● **PROBLEM DETAILS**
Using the records that follow, copy every line containing the word "perform".

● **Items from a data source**
-- ==== Sys2Proof/Certificates/Slice0/Obligations.lean ====
section
/-! DEFINITION. The statements for the provers, by the spec's files: encodings (30), codec (40), checksum (41), classifier
(42), registry (43), receive (44), transmit (45), state, reset and whole-machine rules (00, 10, 20, 60, 70). -/

open Sys2Proof Sys2Proof.Machine

/-! ## Encodings -/

/-- R110 to R112, R93: every well-formed instruction decodes back from its bytes, every operand at every value. -/
def Obligations.DecodeEncodeRoundTrip : Prop :=
  ∀ i : Instr, WellFormed i = true → decode (portOf i) (encode i) = .ok i

/-- R110 to R114: a descriptor decodes to `i` exactly when it is the encoding of the well-formed command `i`, followed by
zero bytes only. That trailing zeros are accepted (log 12), that a non-zero `slot`, `gen` or `reg` byte of an operation
that does not use it decodes to nothing (log 13), and so a `src_given` byte (log 14) or a `src_mode` byte (log 38) of
another value, is the model's reading. -/
def Obligations.CommandDecodingExact : Prop :=
  ∀ (bs : List Byte) (i : Instr), decodeCmd bs = .ok i ↔
    portOf i = .cmd ∧ WellFormed i = true ∧ ∃ n, bs = encode i ++ List.replicate n 0#8

/-- R93, R94, R115: a frame control word selects the pattern `i` exactly when it is the encoding of the well-formed
pattern `i`; the rejected words select none. -/
def Obligations.FrameWordDecodingExact : Prop :=
  ∀ (fc : Half) (i : Instr), decodeFc fc = .ok i ↔
    portOf i = .phyRx ∧ WellFormed i = true ∧ encode i = halfBytes fc

/-- 95_test_vectors G1, G4, G5, E1, K1, T1 and the frame control words 0x2231 (DE1), 0x0002, 0x0000, 0x0203, 0x0007: a
few words decode to the instruction they stand for. -/
def Obligations.SpecWordsDecode : Prop :=
  decode .cmd [0x01#8, 0x00#8, 0x00#8, 0x00#8, 0x00#8, 0x00#8, 0x11#8, 0x22#8, 0x33#8, 0x44#8, 0x55#8, 0x66#8, 0x77#8] =
      .ok (.ifAdd 0#8 ⟨0x00#8, 0x11#8, 0x22#8, 0x33#8, 0x44#8, 0x55#8, 0x66#8, 0x77#8⟩) ∧
    decode .cmd [0x02#8, 0x00#8, 0x01#8, 0x00#8] = .ok (.ifRemove ⟨0#8, 1#8⟩) ∧
    decode .cmd [0x06#8, 0x00#8, 0x00#8, 0x11#8, 0x34#8, 0x12#8, 0#8, 0#8, 0#8, 0#8, 0#8, 0#8] =
      .ok (.cfgWrite ⟨0#8, 0#8⟩ 0x11#8 0x1234#64) ∧
    decode .cmd [0x11#8, 0#8, 0#8, 0#8, 0x01#8, 0x02#8, 0x2A#8, 0x02#8, 0x34#8, 0x12#8, 0x42#8, 0x00#8, 0x01#8, 0x02#8,
        0x34#8, 0x12#8, 0x01#8, 0x00#8] =
      .ok (.encodeHdr ⟨0#8, 0#8⟩ 1#8 false true 0x2A#8 (.short 0x1234#16 0x0042#16) (some (.short 0x1234#16 0x0001#16))) ∧
    decode .cmd [0x20#8, 0#8, 0#8, 0#8, 0x02#8, 0x34#8, 0x12#8, 0x42#8, 0x00#8, 0x02#8] =
      .ok (.classify ⟨0#8, 0#8⟩ (.short 0x1234#16 0x0042#16) .short) ∧
    decode .cmd [0x38#8, 0#8, 0#8, 0#8, 0x01#8, 0x02#8, 0x02#8, 0x34#8, 0x12#8, 0x01#8, 0x00#8, 0x00#8, 0x02#8, 0x48#8,
        0x69#8] =
      .ok (.txFrame ⟨0#8, 0#8⟩ 1#8 false true (.short 0x1234#16 0x0001#16) none [0x48#8, 0x69#8]) ∧
    decode .phyRx [0x31#8, 0x22#8] = .ok (.frameData ⟨false, true, true, 0#2, 2#2, 0#2, 2#2, 0#2⟩) ∧
    decode .phyRx [0x02#8, 0x00#8] = .ok (.frameAck ⟨false, false, false, 0#2, 0#2, 0#2, 0#2, 0#2⟩) ∧
    decode .phyRx [0x00#8, 0x00#8] = .ok (.frameBeacon ⟨false, false, false, 0#2, 0#2, 0#2, 0#2, 0#2⟩) ∧
    decode .phyRx [0x03#8, 0x02#8] = .ok (.frameMaccmd ⟨false, false, false, 0#2, 2#2, 0#2, 0#2, 0#2⟩) ∧
    decode .phyRx [0x07#8, 0x00#8] = .ok (.frameUnrecognized 3#2 ⟨false, false, false, 0#2, 0#2, 0#2, 0#2, 0#2⟩)

/-- R114: taking a command whose opcode is not listed answers `IllegalCommand`, one whose opcode is listed but which is
no well-formed descriptor answers `BadOperand`; the ticket advances, nothing else changes. What is well-formed rests on the
model's reading of trailing zeros (log 12), unused fields (log 13), `src_given` (log 14) and `src_mode` (log 38), and that
both refusals are given in `Released` and `Fatal` too, before the life gate, on log 30. -/
def Obligations.UndecodableCommandRefused : Prop :=
  ∀ (s : State) (op : Byte) (body : List Byte) (queue : List (List Byte)), s.cmdIn = (op :: body) :: queue →
    let listed := op ∈ [0x01#8, 0x02#8, 0x03#8, 0x04#8, 0x05#8, 0x06#8, 0x10#8, 0x11#8, 0x12#8, 0x18#8, 0x19#8, 0x1A#8,
      0x20#8, 0x30#8, 0x38#8]
    let taken : State := { s with cmdIn := queue, ticket := s.ticket + 1 }
    (¬ listed → perform .cmd s = .next (taken.replied [0x10#8, 0#8])) ∧
      (listed → (∀ (i : Instr) (n : Nat), portOf i = .cmd → WellFormed i = true →
          op :: body ≠ encode i ++ List.replicate n 0#8) →
        perform .cmd s = .next (taken.replied [0x0F#8, 0#8]))

/-! ## DECODE_HDR -/

/-- R154: for every input ENCODE_HDR accepts, DECODE_HDR of its output followed by any payload gives back type, ackreq,
sequence, destination and source, with `sec` 0, `intrapan` the compression bit and `hdr_len` the output's length; for
every layout of the frame control word with disjoint fields (93_implementation_defined G1). -/
def Obligations.HeaderRoundTrip : Prop :=
  ∀ (L : FcLayout) (type : Byte) (sec ackreq : Bool) (dst : Address) (src : Option Address) (seq : Byte) (v : Snap)
    (hdr payload : List Byte), L.disjoint = true → encodeHdr L type sec ackreq dst src seq v = .ok hdr →
    ∃ md, decodeHdr L (hdr ++ payload) (hdr ++ payload).length = .ok md ∧ md.type = type.setWidth 3 ∧ md.sec = false ∧
      md.ackreq = ackreq ∧ md.intrapan = compress dst (sourceOf src v) ∧ md.dam = dst.mode.bits ∧
      md.sam = (sourceOf src v).mode.bits ∧ md.seq = seq ∧ md.dst = dst ∧ md.src = sourceOf src v ∧
      md.hdrLen = hdr.length ∧ md.scope = none

/-- R143: every strict prefix of an encoded header fails: `TooShort` below 3 bytes, `Truncated` otherwise. -/
def Obligations.TruncatedHeaderFails : Prop :=
  (∀ (L : FcLayout) (type : Byte) (sec ackreq : Bool) (dst : Address) (src : Option Address) (seq : Byte) (v : Snap)
      (hdr : List Byte) (n : Nat), L.disjoint = true → encodeHdr L type sec ackreq dst src seq v = .ok hdr →
      n < hdr.length →
      (n < 3 → ∃ c, decodeHdr L (hdr.take n) n = .error (.tooShort, c)) ∧
        (3 ≤ n → ∃ c, decodeHdr L (hdr.take n) n = .error (.truncated, c))) ∧
    ∀ (L : FcLayout) (seq : Byte) (n : Nat), n < 3 → ∃ c, decodeHdr L ((ackHeader seq).take n) n = .error (.tooShort, c)

/-- R142, R62: DECODE_HDR depends on the bytes below the declared length only; where it succeeds, on the bytes below
`hdr_len` only; and as a command it writes no state but the response. -/
def Obligations.DecodeReadsHeaderOnly : Prop :=
  (∀ (L : FcLayout) (buf buf' : List Byte) (len : Nat), (∀ k < len, byteAt buf k = byteAt buf' k) →
      decodeHdr L buf len = decodeHdr L buf' len) ∧
    (∀ (L : FcLayout) (buf buf' : List Byte) (len len' : Nat) (md : Md), decodeHdr L buf len = .ok md →
      (∀ k < md.hdrLen, byteAt buf k = byteAt buf' k) → md.hdrLen ≤ len' → decodeHdr L buf' len' = .ok md) ∧
    ∀ (bytes : List Byte) (s t : State), exec (.decodeHdr bytes) s = .next t → t = { s with out := t.out }
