/-! ## pushWork -/

@[simp] theorem State.pushWork_cfg (w : WorkItem) : (s.pushWork w).cfg = s.cfg := rfl
@[simp] theorem State.pushWork_life (w : WorkItem) : (s.pushWork w).life = s.life := rfl
@[simp] theorem State.pushWork_fatalCause (w : WorkItem) : (s.pushWork w).fatalCause = s.fatalCause := rfl
@[simp] theorem State.pushWork_curChannel (w : WorkItem) : (s.pushWork w).curChannel = s.curChannel := rfl
@[simp] theorem State.pushWork_filter (w : WorkItem) : (s.pushWork w).filter = s.filter := rfl
@[simp] theorem State.pushWork_wq (w : WorkItem) : (s.pushWork w).wq = s.wq ++ [w] := rfl
@[simp] theorem State.pushWork_work (w : WorkItem) : (s.pushWork w).work = s.work := rfl
@[simp] theorem State.pushWork_cntBadcsum (w : WorkItem) : (s.pushWork w).cntBadcsum = s.cntBadcsum := rfl
@[simp] theorem State.pushWork_cntMalformed (w : WorkItem) : (s.pushWork w).cntMalformed = s.cntMalformed := rfl
@[simp] theorem State.pushWork_slots (w : WorkItem) : (s.pushWork w).slots = s.slots := rfl
@[simp] theorem State.pushWork_rx (w : WorkItem) : (s.pushWork w).rx = s.rx := rfl
@[simp] theorem State.pushWork_tx (w : WorkItem) : (s.pushWork w).tx = s.tx := rfl
@[simp] theorem State.pushWork_host (w : WorkItem) : (s.pushWork w).host = s.host := rfl
@[simp] theorem State.pushWork_cmdIn (w : WorkItem) : (s.pushWork w).cmdIn = s.cmdIn := rfl
@[simp] theorem State.pushWork_phyIn (w : WorkItem) : (s.pushWork w).phyIn = s.phyIn := rfl
@[simp] theorem State.pushWork_resetIn (w : WorkItem) : (s.pushWork w).resetIn = s.resetIn := rfl
@[simp] theorem State.pushWork_setChans (w : WorkItem) : (s.pushWork w).setChans = s.setChans := rfl
@[simp] theorem State.pushWork_transmits (w : WorkItem) : (s.pushWork w).transmits = s.transmits := rfl
@[simp] theorem State.pushWork_parses (w : WorkItem) : (s.pushWork w).parses = s.parses := rfl
@[simp] theorem State.pushWork_handled (w : WorkItem) : (s.pushWork w).handled = s.handled := rfl
@[simp] theorem State.pushWork_out (w : WorkItem) : (s.pushWork w).out = s.out := rfl
@[simp] theorem State.pushWork_ticket (w : WorkItem) : (s.pushWork w).ticket = s.ticket := rfl
@[simp] theorem State.pushWork_sched (w : WorkItem) : (s.pushWork w).sched = s.sched := rfl
@[simp] theorem State.pushWork_burst (w : WorkItem) : (s.pushWork w).burst = s.burst := rfl
@[simp] theorem State.pushWork_seqs (w : WorkItem) : (s.pushWork w).seqs = s.seqs := rfl
@[simp] theorem State.pushWork_clones (w : WorkItem) : (s.pushWork w).clones = s.clones := rfl
@[simp] theorem State.pushWork_drawn (w : WorkItem) : (s.pushWork w).drawn = s.drawn := rfl

/-! ## restarted -/

@[simp] theorem State.restarted_cfg : s.restarted.cfg = s.cfg := rfl
@[simp] theorem State.restarted_life : s.restarted.life = .live := rfl
@[simp] theorem State.restarted_fatalCause : s.restarted.fatalCause = .none := rfl
@[simp] theorem State.restarted_curChannel : s.restarted.curChannel = s.cfg.chanNone := rfl
@[simp] theorem State.restarted_filter : s.restarted.filter = none := rfl
@[simp] theorem State.restarted_wq : s.restarted.wq = [] := rfl
@[simp] theorem State.restarted_work : s.restarted.work = .idle := rfl
@[simp] theorem State.restarted_cntBadcsum : s.restarted.cntBadcsum = 0 := rfl
@[simp] theorem State.restarted_cntMalformed : s.restarted.cntMalformed = 0 := rfl
@[simp] theorem State.restarted_slots : s.restarted.slots = List.replicate s.cfg.nIf Slot.reset := rfl
@[simp] theorem State.restarted_rx : s.restarted.rx = none := rfl
@[simp] theorem State.restarted_tx : s.restarted.tx = [] := rfl
@[simp] theorem State.restarted_host : s.restarted.host = .idle := rfl
@[simp] theorem State.restarted_cmdIn : s.restarted.cmdIn = s.cmdIn := rfl
@[simp] theorem State.restarted_phyIn : s.restarted.phyIn = s.phyIn := rfl
@[simp] theorem State.restarted_resetIn : s.restarted.resetIn = false := rfl
@[simp] theorem State.restarted_setChans : s.restarted.setChans = s.setChans := rfl
@[simp] theorem State.restarted_transmits : s.restarted.transmits = s.transmits := rfl
@[simp] theorem State.restarted_parses : s.restarted.parses = s.parses := rfl
@[simp] theorem State.restarted_handled : s.restarted.handled = s.handled := rfl
@[simp] theorem State.restarted_out : s.restarted.out = s.out := rfl
@[simp] theorem State.restarted_ticket : s.restarted.ticket = s.ticket := rfl
@[simp] theorem State.restarted_sched : s.restarted.sched = s.sched := rfl
@[simp] theorem State.restarted_burst : s.restarted.burst = s.burst := rfl
@[simp] theorem State.restarted_seqs : s.restarted.seqs = s.seqs := rfl
@[simp] theorem State.restarted_clones : s.restarted.clones = s.clones := rfl
@[simp] theorem State.restarted_drawn : s.restarted.drawn = s.drawn := rfl

/-! ## Derived updates -/

@[simp] theorem State.event_eq_emit (c : EventCode) (i : Nat) : s.event c i = s.emit (.event c i) := rfl
@[simp] theorem State.answer_eq_emit (k : Nat) (b : List Byte) : s.answer k b = s.emit (.response k b) := rfl
@[simp] theorem State.respond_eq_emit (b : List Byte) : s.respond b = s.emit (.response s.ticket (0#8 :: b)) := rfl
@[simp] theorem State.refuse_eq_emit (e : Status) : s.refuse e = s.emit (.response s.ticket e.bytes) := rfl
@[simp] theorem State.setIface_eq_setSlot (h : Handle) (i : Iface) :
    s.setIface h i = s.setSlot h.slot.toNat ⟨h.gen, .bound i⟩ := rfl
@[simp] theorem State.rxTo_eq_setRx (c : RxCtx) (st : RxState) : s.rxTo c st = s.setRx (some { c with st := st }) := rfl
@[simp] theorem State.putHandle_eq_setRx (c : RxCtx) (h : HandleCtx) (rest : List HandleCtx) :
    s.putHandle c h rest = s.setRx (some { c with st := .handling (h :: rest) }) := rfl
@[simp] theorem State.dropHandle_eq_setRx (c : RxCtx) (n : Nat) (o : CopyOutcome) (rest : List HandleCtx) :
    s.dropHandle c n o rest =
      s.setRx (some { c with st := .handling rest, outcomes := c.outcomes ++ [(n, o)] }) := rfl
@[simp] theorem State.startRx_eq_setRx (src : FrameSource) (b : List Byte) :
    s.startRx src b = s.setRx (some ⟨src, b, b.length, 0, .checksumCheck, []⟩) := rfl
@[simp] theorem State.endTx_eq_setTx (k : Nat) : s.endTx k = s.setTx (s.tx.filter (fun c => c.k != k)) := rfl
@[simp] theorem State.txTo_eq_setTx (k : Nat) (st : TxStage) :
    s.txTo k st = s.setTx (s.tx.map (fun c => if c.k = k then { c with stage := st } else c)) := rfl
@[simp] theorem State.txBuilt_eq_setTx (k : Nat) (t : TxBuf) :
    s.txBuilt k t = s.setTx (s.tx.map (fun c => if c.k = k then { c with txc := t, stage := .built } else c)) := rfl

/-! ## Updates written twice -/

@[simp] theorem State.setRx_setRx (c d : Option RxCtx) : (s.setRx c).setRx d = s.setRx d := rfl
@[simp] theorem State.setHost_setHost (h g : HostStage) : (s.setHost h).setHost g = s.setHost g := rfl
@[simp] theorem State.setWork_setWork (w v : WorkStage) : (s.setWork w).setWork v = s.setWork v := rfl
@[simp] theorem State.setTx_setTx (l m : List TxCtx) : (s.setTx l).setTx m = s.setTx m := rfl

end Sys2Proof.Machine
end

● **OUTPUT OF THE TASK**
    (¬ listed → perform .cmd s = .next (taken.replied [0x10#8, 0#8])) ∧
        perform .cmd s = .next (taken.replied [0x0F#8, 0#8]))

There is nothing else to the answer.